◆ Instructions to follow
Search the records for the word "rowCloseStream" and pick out every line that has it.

────

/-- Tokenises and appends text (11 R278); in host-assisted tokenisation MODE_HOST (R283). An image without a tokeniser gives it no token: PARAM_RANGE (DESIGN CHOICE, log entry 42). -/
def startAppendText (r : Rhoic) (d : Dev) : Start :=
  let i := arg r 8 2
  let n := arg r 12 4
  if d.hostMode 0 then .done (bad St.modeHost 0) d
  else match d.named r i false true with
  | .inl p => .done p d
  | .inr s =>
    if n = 0 ∨ 1048576 < n then .done (bad St.paramRange 12) d
    else if s.live = .generating then .done (bad St.busy) d
    else match d.image.tok with
    | none => .done (bad St.paramRange 12) d
    | some t => match d.payload r n 40 1 with
      | .inl p => .done p d
      | .inr (bs, d1) =>
        let toks := tokenise t bs
        match d1.appendTo i s toks with
        | .inl p => .done p d1
        | .inr d2 => .done { result := toks.length, result2 := s.appended + toks.length } d2

/-- APPEND_TEXT (11 R278). -/
def execAppendText (r : Rhoic) (s : State) : Host.Outcome State Fault Refusal :=
  s.next (s.dev.rhoic rowAppendText [.stream (arg r 8 2)] r (startAppendText r))

/-- The row of GENERATE (12 R313). -/
def rowGenerate : Row := { op := 0x23, classes := 14, params := [(8, 2), (12, 4)] }

/-- A generation that starts on a stream that holds all the tokens it can is over at once: no token of it can be appended (11 R276, R291; DESIGN CHOICE, log entry 114). -/
def Dev.beginGen (d : Dev) (i : Nat) : Dev :=
  match d.stream? i with
  | some s => if 256 * s.ptBlocks ≤ s.appended then (d.deliverEnd i 1).generationOver i 1 else d
  | none => d

/-- Starts a generation, or lets it wait for prefill; its completion is a delivery (11 R274, R286, 12 R301). -/
def startGenerate (r : Rhoic) (d : Dev) : Start :=
  let i := arg r 8 2
  match d.named r i false true with
  | .inl p => .done p d
  | .inr s =>
    if arg r 12 4 = 0 then .done (bad St.paramRange 12) d
    else if s.live = .generating ∨ s.genWaits then .done (bad St.busy) d
    else if s.live = .idle ∧ s.appended = s.committed then .done (bad St.emptyStream) d
    else
      let s1 := { s with genRemaining := arg r 12 4, genTag := tagOf r % 65536, kCur := s.kMax }
      if s.live = .prefill then .run { op := 0x23, req := r, effective := true } (d.setStream i { s1 with genWaits := true })
      else if 256 * s.ptBlocks ≤ s.appended then .quiet ((d.setStream i (s1.enter .generating)).beginGen i)
      else .run { op := 0x23, req := r, effective := true } (d.setStream i (s1.enter .generating))

/-- GENERATE (12 R301). -/
def execGenerate (r : Rhoic) (s : State) : Host.Outcome State Fault Refusal :=
  s.next (s.dev.rhoic rowGenerate [.stream (arg r 8 2)] r (startGenerate r))

/-- The row of CLOSE_STREAM (12 R313). -/
def rowCloseStream : Row := { op := 0x25, classes := 14, params := [(8, 2)] }

/-- Ends a stream and frees its entry; with a wave in flight that happens at its commit point (11 R274, R293, 10 R263). -/
def startCloseStream (r : Rhoic) (d : Dev) : Start :=
  let i := arg r 8 2
  match d.named r i true false with
  | .inl p => .done p d
  | .inr s =>
    if d.inFlight i then .run { op := 0x25, req := r } (d.setStream i { s with closing := true })
    else .done { result := s.committed } ((d.endStream i 3).freeStream i)

/-- CLOSE_STREAM (11 R274). -/
def execCloseStream (r : Rhoic) (s : State) : Host.Outcome State Fault Refusal :=
  s.next (s.dev.rhoic rowCloseStream [.stream (arg r 8 2)] r (startCloseStream r))

/-- The row of STREAM_SET (12 R313). -/
def rowStreamSet : Row := { op := 0x28, classes := 14, params := [(8, 2), (10, 1), (11, 1), (32, 16)] }

/-- Sets the parameters that a STREAM_SET packet names (12 R313). -/
def applySet (p : BitVec 512) (s : Stream) : Stream :=
  let r : Rhoic := { qp := 0, pkt := p }
  let f := arg r 10 1
  { s with
    temperature := if bitOf f 0 then BitVec.ofNat 32 (arg r 32 4) else s.temperature
    topK := if bitOf f 1 then arg r 36 2 else s.topK
    topP := if bitOf f 2 then arg r 38 2 else s.topP
    stop0 := if bitOf f 3 then arg r 40 4 else s.stop0
    stop1 := if bitOf f 3 then arg r 44 4 else s.stop1
    kMax := if bitOf f 4 then arg r 11 1 else s.kMax
    kCur := if bitOf f 5 then arg r 11 1 else if bitOf f 4 then min s.kCur (arg r 11 1) else s.kCur }

/-- The stream has a wave in flight or runs a round: STREAM_SET waits for its end (12 R313, R319). -/
def Dev.inRound (d : Dev) (i : Nat) (s : Stream) : Bool := d.inFlight i || s.roundK != 0

/-- Applies parameters to the waves that enter after it (12 R313). -/
def startStreamSet (r : Rhoic) (d : Dev) : Start :=
  let i := arg r 8 2
  let f := arg r 10 1
  let k := arg r 11 1
  match d.named r i false false with
  | .inl p => .done p d
  | .inr s =>
    if f / 64 ≠ 0 then .done (bad St.paramReserved 10) d
    else if bitOf f 5 && !d.hostMode 4 then .done (bad St.modeDevice 4) d
    else match rangeFault [(11, !(bitOf f 4 || bitOf f 5) || (k ≤ 3 && (k == 0 || d.image.hasDraft) &&
          (bitOf f 4 || k ≤ s.kMax))), (32, !bitOf f 0 || tempOk (arg r 32 4)), (36, !bitOf f 1 || arg r 36 2 ≤ 1024)] with
    | some o => .done (bad St.paramRange o) d
    | none => .done {} (d.setStream i (if d.inRound i s then { s with sets := s.sets ++ [r.pkt] } else applySet r.pkt s))

/-- STREAM_SET (12 R313). -/
def execStreamSet (r : Rhoic) (s : State) : Host.Outcome State Fault Refusal :=
  s.next (s.dev.rhoic rowStreamSet [.stream (arg r 8 2)] r (startStreamSet r))

/-- The row of STREAM_READ (12 R313). -/
def rowStreamRead : Row := { op := 0x29, classes := 14, params := [(8, 2), (12, 4), (16, 8), (24, 8)] }

/-- Writes history tokens to `buf` (12 R313). -/
def startStreamRead (r : Rhoic) (d : Dev) : Start :=
  let i := arg r 8 2
  let n := arg r 12 4
  let first := arg r 16 8
  match d.named r i false false with
  | .inl p => .done p d
  | .inr s =>
    if n = 0 then .done (bad St.paramRange 12) d
    else if s.appended < first + n then .done (bad St.paramRange (if s.appended ≤ first then 16 else 12)) d
    else d.bufOut r (arg r 24 8) (((s.history.drop first).take n).flatMap fun t => leBytes 4 t)
      { result := s.committed, result2 := s.appended }

/-- STREAM_READ (12 R313). -/
def execStreamRead (r : Rhoic) (s : State) : Host.Outcome State Fault Refusal :=
  s.next (s.dev.rhoic rowStreamRead [.stream (arg r 8 2)] r (startStreamRead r))

/-- The row of DEFINE_PREFIX (12 R313). -/
def rowDefinePrefix : Row :=
  { op := 0x26, classes := 12, params := [(8, 2), (10, 1), (11, 1), (12, 4), (16, 8), (24, 4), (32, 16)] }

/-- A page below `n` blocks of an owner that is DROPPED, RECOMPUTING or REMOTE, at some layer (10 R260). -/
def Dev.awayBelow (d : Dev) (owner n : Nat) : Bool := (d.pagesBelow owner n).any fun p => p.state == 3 || p.state == 4 || p.state == 6

/-- Room for a prefix: page table, residual rows of its recompute, tokens (10 R264, R266). -/
def Dev.pfxRoom (d : Dev) (p n : Nat) : Option (Nat × Nat × Dev) :=
  match d.allocLow false (d.image.kvLayers * (n / 256) * 16) 0 (65536 + p) with
  | none => none
  | some (pt, d1) => match d1.allocLow false d.image.residBytes 1 (65536 + p) with
    | none => none
    | some (re, d2) => (d2.allocLow true (4 * n) 2 (65536 + p)).map fun e => (pt, re, e.2)

/-- The entries of a stream below `n` blocks move into the prefix's table; SHARED entries take their place (10 R264). -/
def Dev.movePages (d : Dev) (i p n : Nat) : Dev :=
  let moved := (d.serve.ptes.filter fun e => e.owner == i && e.block < n).map fun e => { e with owner := 65536 + p }
  let kept := d.serve.ptes.filter fun e => !(e.owner == i && e.block < n)
  let frames := d.mem.frames.map fun (f : Nat × Nat) =>
    if moved.any fun e => e.hasFrame && e.frame ≤ f.1 && f.1 < e.frame + e.size then (f.1, 65536 + p) else f
  { d with serve := { d.serve with ptes := kept ++ moved ++ d.sharedEntries i p n }
           mem := { d.mem with frames := frames } }

/-- Creates a prefix from a stream (10 R264). -/
def startDefinePrefix (r : Rhoic) (d : Dev) : Start :=
  let i := arg r 8 2
  let access := arg r 10 1
  let listed := arg r 11 1
  let n := arg r 12 4
  let handle := arg r 16 8
  let lease := arg r 24 4
  match d.named r i false true with
  | .inl p => .done p d
  | .inr s =>
    match rangeFault [(10, access ≤ 2), (11, listed ≤ 8), (12, n != 0 && n % 256 == 0 && n ≤ s.committed),
        (24, 1 ≤ lease && lease ≤ 86400)] with
    | some o => .done (bad St.paramRange o) d
    | none =>
      if (d.livePrefix s.tenant handle).isSome then .done (bad St.prefixExists) d
      else if d.awayBelow i (n / 256) then .wait d
      else match lowestIndex d.serve.prefixes 65536 with
      | none => .done (bad St.dramCapacity) d
      | some p => match d.pfxRoom p n with
        | none => .done (bad St.dramCapacity) d
        | some (pt, re, d1) =>
          let x : Pfx :=
            { handle := handle, owner := s.tenant, access := access,
              listed := (List.range (if access = 1 then listed else 0)).map fun k => arg r (32 + 2 * k) 2,
              positions := n, tokens := s.history.take n, expiry := d.tick + lease * Config.ticksPerSecond, refs := 1,
              version := d.rd Reg.activeVersion, epoch := d.rd Reg.imageEpoch, live := true, ptBase := pt,
              lastCommit := s.lastCommit, residBase := re, parent := s.pfx }
          let d2 := { d1 with serve := { d1.serve with prefixes := AMap.insert p x d1.serve.prefixes } }
          .done { result := p } ((d2.movePages i p (n / 256)).setStream i { s with pfx := some p })

/-- DEFINE_PREFIX (10 R264). -/
def execDefinePrefix (r : Rhoic) (s : State) : Host.Outcome State Fault Refusal :=
  s.next (s.dev.rhoic rowDefinePrefix
    [.stream (arg r 8 2), .handle (((s.dev.stream? (arg r 8 2)).map (·.tenant)).getD 0) (arg r 16 8)] r (startDefinePrefix r))

/-- The lease of a prefix ends: the handle resolves no more, the record goes once nothing needs it (10 R267). -/
def Dev.endLease (d : Dev) (p : Nat) : Dev := (d.onPrefix p fun x => { x with live := false }).reapPrefix p

/-- The row of RELEASE_PREFIX (12 R313). -/
def rowReleasePrefix : Row := { op := 0x27, classes := 12, params := [(8, 2), (16, 8)] }

/-- Ends the lease of the prefix that a handle names (10 R267). -/
def startReleasePrefix (r : Rhoic) (d : Dev) : Start :=
  if !d.img.everActive then .done (bad St.noImage) d
  else match d.livePrefix (d.tenantArg r 8) (arg r 16 8) with
  | some p => .done {} (d.endLease p.1)
  | none => .done (bad St.prefixUnknown) d

/-- RELEASE_PREFIX (10 R267). -/
def execReleasePrefix (r : Rhoic) (s : State) : Host.Outcome State Fault Refusal :=
  s.next (s.dev.rhoic rowReleasePrefix [.handle (s.dev.tenantArg r 8) (arg r 16 8)] r (startReleasePrefix r))

/-- The effect of a lease that expires. -/
def effPrefixLeaseExpiry (p : Nat) (d : Dev) : Dev := d.endLease p

/-- PREFIX_LEASE_EXPIRY (10 R267). -/
def execPrefixLeaseExpiry (p : Nat) (s : State) : Host.Outcome State Fault Refusal := s.next (effPrefixLeaseExpiry p s.dev)

/-- The row of SCHEDULE_WAVE (12 R313). -/
def rowScheduleWave : Row := { op := 0x2A, classes := 4, params := [(8, 1), (16, 32)] }

/-- Entry `k` of a SCHEDULE_WAVE: stream, kind, columns (12 R313). -/
def schedEntry (r : Rhoic) (k : Nat) : Nat × Nat × Nat :=
  let e := arg r (16 + 8 * k) 8
  (bitsOf e 0 16, bitsOf e 16 2, bitsOf e 18 3)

────

◆ Output of the exercise
def rowCloseStream : Row := { op := 0x25, classes := 14, params := [(8, 2)] }
  s.next (s.dev.rhoic rowCloseStream [.stream (arg r 8 2)] r (startCloseStream r))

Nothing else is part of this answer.